** DATA RECORDS follows **
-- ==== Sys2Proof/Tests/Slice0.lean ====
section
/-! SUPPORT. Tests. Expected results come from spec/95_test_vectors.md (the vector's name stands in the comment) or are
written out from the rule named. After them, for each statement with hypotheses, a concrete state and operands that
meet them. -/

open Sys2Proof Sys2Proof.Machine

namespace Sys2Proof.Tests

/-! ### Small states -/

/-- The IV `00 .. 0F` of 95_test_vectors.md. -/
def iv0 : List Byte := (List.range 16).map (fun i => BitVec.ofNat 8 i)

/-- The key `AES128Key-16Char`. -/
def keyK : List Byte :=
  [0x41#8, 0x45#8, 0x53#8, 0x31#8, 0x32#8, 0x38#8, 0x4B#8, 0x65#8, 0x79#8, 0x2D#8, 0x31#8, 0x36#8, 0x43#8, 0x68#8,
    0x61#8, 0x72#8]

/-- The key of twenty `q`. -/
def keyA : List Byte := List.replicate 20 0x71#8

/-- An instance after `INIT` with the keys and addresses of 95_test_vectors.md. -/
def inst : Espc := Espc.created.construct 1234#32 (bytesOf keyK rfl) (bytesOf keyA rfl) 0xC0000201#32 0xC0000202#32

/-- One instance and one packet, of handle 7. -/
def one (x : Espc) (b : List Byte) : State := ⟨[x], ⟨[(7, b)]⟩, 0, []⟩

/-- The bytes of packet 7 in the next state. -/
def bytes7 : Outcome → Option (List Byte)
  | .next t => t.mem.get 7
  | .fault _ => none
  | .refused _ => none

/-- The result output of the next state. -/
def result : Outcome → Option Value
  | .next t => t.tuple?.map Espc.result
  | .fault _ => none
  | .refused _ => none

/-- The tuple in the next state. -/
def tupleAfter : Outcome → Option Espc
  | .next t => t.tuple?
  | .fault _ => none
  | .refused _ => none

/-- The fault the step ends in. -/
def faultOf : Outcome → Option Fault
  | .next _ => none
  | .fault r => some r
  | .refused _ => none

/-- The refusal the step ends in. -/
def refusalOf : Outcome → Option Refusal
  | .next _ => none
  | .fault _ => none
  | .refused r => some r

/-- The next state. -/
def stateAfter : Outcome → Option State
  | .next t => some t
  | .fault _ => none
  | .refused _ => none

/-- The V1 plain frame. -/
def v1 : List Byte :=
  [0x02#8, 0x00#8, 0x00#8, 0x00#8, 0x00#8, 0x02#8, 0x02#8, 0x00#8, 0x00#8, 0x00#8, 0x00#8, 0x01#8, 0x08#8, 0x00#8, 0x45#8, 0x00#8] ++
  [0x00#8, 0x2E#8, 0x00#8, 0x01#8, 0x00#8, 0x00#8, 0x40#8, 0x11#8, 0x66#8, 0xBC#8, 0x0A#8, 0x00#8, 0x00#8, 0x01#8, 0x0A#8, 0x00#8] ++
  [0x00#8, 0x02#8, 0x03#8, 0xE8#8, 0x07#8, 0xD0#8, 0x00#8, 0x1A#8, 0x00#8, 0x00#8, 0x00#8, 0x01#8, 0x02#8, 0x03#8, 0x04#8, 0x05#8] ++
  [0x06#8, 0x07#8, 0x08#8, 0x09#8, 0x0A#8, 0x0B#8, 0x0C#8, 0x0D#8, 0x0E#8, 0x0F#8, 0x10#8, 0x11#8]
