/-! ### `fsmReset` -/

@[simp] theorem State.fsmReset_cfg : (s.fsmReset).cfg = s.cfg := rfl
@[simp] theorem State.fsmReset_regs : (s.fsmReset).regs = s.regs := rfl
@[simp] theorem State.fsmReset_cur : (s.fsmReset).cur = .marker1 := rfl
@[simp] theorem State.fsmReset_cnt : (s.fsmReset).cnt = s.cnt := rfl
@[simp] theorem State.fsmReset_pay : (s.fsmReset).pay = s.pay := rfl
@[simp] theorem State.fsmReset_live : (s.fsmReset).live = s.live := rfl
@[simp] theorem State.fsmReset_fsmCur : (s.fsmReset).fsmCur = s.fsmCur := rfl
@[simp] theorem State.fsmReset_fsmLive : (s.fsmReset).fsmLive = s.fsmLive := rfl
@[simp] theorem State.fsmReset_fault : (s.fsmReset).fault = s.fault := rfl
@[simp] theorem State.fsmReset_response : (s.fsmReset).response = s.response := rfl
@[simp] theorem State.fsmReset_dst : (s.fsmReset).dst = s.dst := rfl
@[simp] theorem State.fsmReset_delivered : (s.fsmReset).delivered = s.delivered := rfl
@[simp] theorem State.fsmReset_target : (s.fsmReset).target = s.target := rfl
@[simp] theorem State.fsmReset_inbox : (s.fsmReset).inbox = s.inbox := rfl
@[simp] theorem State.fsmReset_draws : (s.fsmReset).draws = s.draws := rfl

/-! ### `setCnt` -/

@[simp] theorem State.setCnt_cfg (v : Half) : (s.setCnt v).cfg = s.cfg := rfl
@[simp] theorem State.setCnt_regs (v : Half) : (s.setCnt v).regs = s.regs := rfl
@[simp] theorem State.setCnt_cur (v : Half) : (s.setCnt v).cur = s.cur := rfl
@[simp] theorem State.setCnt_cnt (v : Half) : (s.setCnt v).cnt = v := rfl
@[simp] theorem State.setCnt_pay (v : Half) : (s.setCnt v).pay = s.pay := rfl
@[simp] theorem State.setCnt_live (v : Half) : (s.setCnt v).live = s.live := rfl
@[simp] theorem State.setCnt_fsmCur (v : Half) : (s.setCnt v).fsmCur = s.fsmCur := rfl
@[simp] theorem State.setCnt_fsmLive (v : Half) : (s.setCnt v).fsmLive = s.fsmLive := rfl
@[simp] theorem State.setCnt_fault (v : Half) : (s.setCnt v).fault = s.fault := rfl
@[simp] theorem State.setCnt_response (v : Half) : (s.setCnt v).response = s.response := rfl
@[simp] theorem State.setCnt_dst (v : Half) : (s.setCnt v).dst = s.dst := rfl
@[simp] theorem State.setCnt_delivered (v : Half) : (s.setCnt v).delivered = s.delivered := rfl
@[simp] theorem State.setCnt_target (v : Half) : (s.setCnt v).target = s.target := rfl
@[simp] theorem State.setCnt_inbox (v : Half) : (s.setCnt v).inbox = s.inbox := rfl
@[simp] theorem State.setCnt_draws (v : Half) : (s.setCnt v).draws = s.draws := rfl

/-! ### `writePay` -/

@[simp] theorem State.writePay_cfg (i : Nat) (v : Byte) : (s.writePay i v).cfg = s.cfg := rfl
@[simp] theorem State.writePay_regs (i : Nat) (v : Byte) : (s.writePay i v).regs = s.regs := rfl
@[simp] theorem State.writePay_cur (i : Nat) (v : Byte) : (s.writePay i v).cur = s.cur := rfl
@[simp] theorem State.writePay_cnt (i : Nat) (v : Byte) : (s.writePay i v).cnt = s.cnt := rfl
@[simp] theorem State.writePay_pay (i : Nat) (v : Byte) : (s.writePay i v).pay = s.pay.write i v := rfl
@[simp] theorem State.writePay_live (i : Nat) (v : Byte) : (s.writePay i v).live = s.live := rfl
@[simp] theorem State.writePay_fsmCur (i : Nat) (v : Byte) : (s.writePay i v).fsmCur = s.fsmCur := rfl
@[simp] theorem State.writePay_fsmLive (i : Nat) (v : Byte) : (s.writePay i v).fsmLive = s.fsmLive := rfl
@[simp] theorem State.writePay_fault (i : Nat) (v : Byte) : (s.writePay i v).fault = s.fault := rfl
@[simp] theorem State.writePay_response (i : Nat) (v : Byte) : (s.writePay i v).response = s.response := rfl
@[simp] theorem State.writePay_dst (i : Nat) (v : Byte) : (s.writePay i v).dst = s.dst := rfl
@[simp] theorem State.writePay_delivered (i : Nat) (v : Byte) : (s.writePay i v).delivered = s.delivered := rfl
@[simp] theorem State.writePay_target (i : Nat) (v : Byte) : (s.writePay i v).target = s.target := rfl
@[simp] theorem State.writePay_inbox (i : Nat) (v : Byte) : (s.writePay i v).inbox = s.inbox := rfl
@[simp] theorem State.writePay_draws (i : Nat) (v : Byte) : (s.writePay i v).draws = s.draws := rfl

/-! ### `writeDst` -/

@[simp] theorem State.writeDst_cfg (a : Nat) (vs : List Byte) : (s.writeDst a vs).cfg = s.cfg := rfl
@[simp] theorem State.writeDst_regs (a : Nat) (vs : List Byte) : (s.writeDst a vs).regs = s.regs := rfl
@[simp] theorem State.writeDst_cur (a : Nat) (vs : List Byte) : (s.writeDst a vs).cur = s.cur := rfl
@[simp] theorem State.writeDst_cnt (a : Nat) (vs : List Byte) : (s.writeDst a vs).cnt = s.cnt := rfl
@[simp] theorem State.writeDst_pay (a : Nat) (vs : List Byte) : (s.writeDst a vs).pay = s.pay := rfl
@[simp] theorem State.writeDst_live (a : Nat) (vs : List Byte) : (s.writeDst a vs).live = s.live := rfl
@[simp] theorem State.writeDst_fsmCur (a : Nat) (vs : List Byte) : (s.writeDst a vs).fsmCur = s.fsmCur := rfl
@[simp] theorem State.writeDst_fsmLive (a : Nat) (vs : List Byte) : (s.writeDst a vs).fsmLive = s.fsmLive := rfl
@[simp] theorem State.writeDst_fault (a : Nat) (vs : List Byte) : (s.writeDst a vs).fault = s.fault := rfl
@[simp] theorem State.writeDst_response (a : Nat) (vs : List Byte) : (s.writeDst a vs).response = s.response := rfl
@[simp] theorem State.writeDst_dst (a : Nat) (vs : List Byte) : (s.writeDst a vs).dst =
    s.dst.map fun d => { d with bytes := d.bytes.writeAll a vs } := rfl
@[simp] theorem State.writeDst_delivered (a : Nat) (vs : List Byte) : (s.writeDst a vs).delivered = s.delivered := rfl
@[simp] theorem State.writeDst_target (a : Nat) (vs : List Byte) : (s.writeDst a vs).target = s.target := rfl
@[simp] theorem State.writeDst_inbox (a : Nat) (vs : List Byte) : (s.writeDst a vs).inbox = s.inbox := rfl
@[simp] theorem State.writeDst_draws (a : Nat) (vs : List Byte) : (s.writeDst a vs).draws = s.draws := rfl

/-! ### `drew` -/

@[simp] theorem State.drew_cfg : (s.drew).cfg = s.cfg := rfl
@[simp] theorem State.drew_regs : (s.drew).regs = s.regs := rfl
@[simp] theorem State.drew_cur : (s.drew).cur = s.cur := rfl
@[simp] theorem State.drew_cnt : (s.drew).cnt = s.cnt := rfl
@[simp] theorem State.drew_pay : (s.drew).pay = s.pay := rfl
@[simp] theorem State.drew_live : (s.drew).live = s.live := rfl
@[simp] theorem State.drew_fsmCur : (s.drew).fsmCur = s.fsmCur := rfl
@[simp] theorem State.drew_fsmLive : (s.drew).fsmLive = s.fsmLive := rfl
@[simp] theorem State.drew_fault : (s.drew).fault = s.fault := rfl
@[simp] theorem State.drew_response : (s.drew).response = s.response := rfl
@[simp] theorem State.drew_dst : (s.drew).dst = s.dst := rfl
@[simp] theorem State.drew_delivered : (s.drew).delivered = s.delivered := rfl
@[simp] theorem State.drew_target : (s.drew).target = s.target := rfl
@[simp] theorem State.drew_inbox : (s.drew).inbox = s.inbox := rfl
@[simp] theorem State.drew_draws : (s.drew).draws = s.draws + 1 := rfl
** End of DATA RECORDS **
WORK TO BE COMPLETED –
Search each line of the entries for the string "Espc", then say how many lines have it. Reply with the number only.

EXERCISE RESULT –
4